Problem details ▸
Gather every line from the entries below that includes "omega".

─── Given records

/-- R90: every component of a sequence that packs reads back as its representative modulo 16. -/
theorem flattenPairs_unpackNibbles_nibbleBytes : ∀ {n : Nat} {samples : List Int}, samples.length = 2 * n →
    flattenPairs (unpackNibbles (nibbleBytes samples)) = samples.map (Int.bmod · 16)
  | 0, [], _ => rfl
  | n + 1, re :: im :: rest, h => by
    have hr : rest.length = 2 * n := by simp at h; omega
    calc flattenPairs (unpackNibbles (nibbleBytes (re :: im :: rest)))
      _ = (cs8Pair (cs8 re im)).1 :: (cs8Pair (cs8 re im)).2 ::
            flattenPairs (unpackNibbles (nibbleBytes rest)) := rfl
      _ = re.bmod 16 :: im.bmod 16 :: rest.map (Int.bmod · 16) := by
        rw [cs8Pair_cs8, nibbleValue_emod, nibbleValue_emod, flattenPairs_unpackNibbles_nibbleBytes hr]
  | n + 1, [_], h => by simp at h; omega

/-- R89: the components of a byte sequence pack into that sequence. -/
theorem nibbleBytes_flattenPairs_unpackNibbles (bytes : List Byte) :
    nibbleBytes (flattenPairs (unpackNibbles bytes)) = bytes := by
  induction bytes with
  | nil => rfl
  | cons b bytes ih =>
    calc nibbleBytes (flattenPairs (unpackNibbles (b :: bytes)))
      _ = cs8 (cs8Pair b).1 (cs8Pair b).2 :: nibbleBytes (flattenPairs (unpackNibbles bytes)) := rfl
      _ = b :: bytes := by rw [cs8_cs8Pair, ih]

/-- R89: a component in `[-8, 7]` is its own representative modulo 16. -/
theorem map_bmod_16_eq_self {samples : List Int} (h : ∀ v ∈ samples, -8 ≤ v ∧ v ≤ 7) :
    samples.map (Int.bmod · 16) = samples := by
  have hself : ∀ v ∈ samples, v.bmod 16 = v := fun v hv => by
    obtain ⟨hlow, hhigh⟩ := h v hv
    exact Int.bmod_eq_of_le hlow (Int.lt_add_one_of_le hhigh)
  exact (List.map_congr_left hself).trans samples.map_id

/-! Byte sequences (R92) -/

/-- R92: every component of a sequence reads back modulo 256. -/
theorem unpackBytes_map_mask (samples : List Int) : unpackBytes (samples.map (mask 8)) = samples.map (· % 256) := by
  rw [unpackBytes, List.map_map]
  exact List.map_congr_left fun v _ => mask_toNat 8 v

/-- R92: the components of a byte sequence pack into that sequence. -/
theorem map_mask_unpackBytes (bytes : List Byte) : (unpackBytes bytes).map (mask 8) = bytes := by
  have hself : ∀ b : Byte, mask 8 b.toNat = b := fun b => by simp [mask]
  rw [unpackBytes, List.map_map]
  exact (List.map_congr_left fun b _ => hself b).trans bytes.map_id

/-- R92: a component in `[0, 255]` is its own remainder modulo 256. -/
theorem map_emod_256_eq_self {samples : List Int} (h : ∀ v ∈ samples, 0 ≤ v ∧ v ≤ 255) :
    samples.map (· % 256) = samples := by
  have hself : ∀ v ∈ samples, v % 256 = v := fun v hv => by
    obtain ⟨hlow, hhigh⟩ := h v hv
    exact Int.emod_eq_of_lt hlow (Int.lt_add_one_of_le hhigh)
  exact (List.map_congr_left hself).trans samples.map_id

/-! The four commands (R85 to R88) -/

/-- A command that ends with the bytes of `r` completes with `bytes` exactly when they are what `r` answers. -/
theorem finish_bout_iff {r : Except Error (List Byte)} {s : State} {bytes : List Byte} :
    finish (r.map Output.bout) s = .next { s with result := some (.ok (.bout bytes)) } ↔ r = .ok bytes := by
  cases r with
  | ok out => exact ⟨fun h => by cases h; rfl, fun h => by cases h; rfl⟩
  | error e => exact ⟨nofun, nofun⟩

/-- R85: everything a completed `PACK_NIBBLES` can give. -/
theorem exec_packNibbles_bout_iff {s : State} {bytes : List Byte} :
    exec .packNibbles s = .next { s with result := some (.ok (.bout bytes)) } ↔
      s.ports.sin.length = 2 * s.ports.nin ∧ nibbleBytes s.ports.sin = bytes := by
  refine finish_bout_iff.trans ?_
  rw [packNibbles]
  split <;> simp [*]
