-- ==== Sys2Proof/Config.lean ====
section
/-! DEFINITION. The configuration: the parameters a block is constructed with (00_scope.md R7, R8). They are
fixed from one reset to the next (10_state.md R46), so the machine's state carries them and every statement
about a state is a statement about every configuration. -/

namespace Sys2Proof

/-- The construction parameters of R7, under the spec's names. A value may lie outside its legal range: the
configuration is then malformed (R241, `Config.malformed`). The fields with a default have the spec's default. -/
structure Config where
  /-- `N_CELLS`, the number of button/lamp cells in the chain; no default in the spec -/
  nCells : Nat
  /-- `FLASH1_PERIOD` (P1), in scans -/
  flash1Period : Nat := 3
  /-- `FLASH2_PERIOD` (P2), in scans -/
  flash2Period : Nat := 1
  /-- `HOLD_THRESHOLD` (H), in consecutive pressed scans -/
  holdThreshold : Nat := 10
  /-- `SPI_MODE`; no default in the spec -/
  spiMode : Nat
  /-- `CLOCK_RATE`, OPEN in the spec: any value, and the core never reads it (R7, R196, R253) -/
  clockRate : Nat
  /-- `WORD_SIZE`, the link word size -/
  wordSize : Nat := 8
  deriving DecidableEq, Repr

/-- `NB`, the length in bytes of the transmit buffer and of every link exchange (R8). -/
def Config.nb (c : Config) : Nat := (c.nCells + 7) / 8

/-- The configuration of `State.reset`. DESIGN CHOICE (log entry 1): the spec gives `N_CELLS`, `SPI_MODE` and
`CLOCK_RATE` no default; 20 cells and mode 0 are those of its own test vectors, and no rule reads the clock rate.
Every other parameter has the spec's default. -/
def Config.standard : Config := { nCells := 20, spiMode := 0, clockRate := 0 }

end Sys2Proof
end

──────
─── Given records

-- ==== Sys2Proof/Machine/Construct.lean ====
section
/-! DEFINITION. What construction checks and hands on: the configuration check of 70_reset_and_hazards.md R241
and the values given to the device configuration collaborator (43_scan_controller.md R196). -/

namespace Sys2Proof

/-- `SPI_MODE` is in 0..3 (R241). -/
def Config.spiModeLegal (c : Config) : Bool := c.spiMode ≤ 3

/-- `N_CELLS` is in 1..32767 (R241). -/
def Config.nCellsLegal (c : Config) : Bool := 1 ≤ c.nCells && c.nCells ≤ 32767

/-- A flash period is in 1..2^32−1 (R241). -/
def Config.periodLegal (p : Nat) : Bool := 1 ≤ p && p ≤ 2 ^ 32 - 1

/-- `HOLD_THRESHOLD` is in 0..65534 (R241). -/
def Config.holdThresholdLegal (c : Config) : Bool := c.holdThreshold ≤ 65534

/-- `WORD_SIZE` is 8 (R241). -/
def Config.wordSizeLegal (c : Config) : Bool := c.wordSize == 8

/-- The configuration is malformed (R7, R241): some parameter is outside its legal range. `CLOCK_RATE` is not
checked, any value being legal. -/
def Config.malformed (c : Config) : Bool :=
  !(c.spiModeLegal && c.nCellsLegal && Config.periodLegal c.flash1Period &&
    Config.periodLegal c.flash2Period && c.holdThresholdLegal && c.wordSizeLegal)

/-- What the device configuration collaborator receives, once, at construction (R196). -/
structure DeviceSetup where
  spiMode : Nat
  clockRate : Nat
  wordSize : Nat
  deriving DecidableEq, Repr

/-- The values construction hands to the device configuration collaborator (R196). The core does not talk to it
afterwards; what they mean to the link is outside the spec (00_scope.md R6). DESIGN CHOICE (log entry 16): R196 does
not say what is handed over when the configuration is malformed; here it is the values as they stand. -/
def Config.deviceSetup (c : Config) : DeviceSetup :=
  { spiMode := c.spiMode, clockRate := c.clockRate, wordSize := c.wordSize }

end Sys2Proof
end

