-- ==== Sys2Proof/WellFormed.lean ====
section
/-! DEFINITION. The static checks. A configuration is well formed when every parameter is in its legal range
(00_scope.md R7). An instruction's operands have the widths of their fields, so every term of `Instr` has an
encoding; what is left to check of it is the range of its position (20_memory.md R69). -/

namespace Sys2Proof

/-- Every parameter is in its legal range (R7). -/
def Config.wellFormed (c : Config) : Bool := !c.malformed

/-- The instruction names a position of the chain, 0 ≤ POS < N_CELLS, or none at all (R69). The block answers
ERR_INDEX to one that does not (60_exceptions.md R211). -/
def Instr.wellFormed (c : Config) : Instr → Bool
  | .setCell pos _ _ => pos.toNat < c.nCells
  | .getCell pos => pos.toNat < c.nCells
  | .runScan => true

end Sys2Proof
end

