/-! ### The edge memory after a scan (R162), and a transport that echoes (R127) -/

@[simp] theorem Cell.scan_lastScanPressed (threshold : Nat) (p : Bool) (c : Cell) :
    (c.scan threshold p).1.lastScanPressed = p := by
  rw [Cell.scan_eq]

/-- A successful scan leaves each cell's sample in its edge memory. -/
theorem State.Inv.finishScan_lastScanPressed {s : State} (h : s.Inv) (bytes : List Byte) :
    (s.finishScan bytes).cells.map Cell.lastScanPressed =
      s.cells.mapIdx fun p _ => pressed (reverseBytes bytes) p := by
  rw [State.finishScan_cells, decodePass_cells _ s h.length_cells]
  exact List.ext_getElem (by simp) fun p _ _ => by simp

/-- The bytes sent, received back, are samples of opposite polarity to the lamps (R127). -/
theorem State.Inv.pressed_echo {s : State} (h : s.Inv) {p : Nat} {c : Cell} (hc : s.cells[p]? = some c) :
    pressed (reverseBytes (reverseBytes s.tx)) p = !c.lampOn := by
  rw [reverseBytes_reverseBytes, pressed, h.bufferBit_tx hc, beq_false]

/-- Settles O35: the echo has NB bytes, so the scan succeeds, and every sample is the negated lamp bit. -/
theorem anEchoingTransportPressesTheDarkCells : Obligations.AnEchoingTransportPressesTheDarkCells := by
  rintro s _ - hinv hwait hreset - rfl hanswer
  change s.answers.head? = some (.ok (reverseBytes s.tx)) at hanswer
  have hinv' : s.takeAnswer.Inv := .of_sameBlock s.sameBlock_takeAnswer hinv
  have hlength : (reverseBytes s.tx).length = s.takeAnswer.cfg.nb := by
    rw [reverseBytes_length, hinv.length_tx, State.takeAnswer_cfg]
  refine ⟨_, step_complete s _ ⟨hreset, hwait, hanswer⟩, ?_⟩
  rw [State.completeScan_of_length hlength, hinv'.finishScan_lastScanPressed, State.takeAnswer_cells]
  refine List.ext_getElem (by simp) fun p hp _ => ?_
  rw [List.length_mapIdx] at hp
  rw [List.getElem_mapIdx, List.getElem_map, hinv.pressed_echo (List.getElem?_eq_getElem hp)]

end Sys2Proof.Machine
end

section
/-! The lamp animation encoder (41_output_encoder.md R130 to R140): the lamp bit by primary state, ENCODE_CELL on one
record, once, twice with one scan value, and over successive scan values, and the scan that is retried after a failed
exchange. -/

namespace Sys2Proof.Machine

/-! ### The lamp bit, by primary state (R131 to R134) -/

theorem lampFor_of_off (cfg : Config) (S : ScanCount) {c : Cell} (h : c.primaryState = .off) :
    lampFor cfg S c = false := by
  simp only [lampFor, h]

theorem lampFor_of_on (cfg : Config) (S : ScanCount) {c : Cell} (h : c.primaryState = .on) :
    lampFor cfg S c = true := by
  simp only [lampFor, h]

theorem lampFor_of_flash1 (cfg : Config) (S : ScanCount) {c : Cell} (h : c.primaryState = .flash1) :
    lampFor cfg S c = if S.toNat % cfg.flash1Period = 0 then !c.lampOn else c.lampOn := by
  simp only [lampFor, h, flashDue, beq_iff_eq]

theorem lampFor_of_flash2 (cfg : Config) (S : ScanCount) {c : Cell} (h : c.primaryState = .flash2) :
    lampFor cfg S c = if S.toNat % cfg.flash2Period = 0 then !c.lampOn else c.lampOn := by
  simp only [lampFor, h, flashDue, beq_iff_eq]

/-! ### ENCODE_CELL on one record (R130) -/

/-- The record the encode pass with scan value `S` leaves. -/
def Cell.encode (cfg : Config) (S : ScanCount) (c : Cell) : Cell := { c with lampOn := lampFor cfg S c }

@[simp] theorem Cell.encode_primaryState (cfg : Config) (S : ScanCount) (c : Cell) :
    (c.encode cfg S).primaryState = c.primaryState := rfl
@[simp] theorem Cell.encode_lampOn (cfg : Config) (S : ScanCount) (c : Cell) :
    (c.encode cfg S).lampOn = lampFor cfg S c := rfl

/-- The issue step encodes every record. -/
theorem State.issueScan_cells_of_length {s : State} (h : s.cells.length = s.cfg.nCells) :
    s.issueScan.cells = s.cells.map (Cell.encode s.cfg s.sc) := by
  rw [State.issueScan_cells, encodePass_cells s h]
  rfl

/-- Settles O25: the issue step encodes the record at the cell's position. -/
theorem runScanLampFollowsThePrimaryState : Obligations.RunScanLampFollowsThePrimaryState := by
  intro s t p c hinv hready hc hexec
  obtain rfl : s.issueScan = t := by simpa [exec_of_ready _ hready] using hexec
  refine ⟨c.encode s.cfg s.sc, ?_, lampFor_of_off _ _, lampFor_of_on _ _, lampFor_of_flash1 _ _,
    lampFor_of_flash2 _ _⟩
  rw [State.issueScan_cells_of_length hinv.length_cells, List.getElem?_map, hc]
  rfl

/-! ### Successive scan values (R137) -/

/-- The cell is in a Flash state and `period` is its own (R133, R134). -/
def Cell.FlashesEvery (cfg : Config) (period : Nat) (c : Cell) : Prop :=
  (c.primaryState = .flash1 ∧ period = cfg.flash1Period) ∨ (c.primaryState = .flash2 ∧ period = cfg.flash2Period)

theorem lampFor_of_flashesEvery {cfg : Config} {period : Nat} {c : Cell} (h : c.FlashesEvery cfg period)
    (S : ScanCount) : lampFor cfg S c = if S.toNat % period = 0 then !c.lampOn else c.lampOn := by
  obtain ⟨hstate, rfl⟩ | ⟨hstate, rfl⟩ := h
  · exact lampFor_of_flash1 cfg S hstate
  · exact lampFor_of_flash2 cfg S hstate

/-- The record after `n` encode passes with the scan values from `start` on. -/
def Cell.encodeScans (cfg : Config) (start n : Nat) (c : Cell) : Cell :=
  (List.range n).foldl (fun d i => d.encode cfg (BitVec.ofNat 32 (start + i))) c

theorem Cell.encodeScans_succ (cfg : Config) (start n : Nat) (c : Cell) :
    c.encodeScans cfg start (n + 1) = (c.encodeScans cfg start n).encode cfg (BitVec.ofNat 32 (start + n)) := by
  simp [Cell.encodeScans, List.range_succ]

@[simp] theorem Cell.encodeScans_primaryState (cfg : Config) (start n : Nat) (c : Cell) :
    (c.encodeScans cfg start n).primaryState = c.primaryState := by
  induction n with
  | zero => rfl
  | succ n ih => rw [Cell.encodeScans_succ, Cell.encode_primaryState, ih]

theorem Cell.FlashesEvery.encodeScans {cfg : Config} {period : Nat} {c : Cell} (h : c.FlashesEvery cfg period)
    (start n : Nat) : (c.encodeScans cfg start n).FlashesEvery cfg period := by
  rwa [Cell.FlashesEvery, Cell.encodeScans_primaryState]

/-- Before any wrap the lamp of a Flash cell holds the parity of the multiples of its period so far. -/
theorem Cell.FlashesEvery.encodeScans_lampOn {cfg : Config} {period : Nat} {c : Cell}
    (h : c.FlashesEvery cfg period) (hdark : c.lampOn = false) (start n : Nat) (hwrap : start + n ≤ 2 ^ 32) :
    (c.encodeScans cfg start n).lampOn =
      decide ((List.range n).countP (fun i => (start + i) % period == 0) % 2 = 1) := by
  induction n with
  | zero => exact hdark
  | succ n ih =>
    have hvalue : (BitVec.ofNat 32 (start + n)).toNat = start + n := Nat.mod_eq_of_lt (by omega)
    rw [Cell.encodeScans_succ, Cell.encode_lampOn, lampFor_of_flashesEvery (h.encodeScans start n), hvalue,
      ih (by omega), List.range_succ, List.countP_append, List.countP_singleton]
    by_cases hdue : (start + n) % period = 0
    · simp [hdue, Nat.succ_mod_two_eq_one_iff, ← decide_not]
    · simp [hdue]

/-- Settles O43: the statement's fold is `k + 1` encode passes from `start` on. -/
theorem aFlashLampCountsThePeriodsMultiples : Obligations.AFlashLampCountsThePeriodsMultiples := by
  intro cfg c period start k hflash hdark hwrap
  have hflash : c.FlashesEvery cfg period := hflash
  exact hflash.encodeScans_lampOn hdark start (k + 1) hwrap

──────

Task output ▸
    have hr : rest.length = 2 * n := by simp at h; omega
  | n + 1, [_], h => by simp at h; omega
    have hvalue : (BitVec.ofNat 32 (start + n)).toNat = start + n := Nat.mod_eq_of_lt (by omega)
      ih (by omega), List.range_succ, List.countP_append, List.countP_singleton]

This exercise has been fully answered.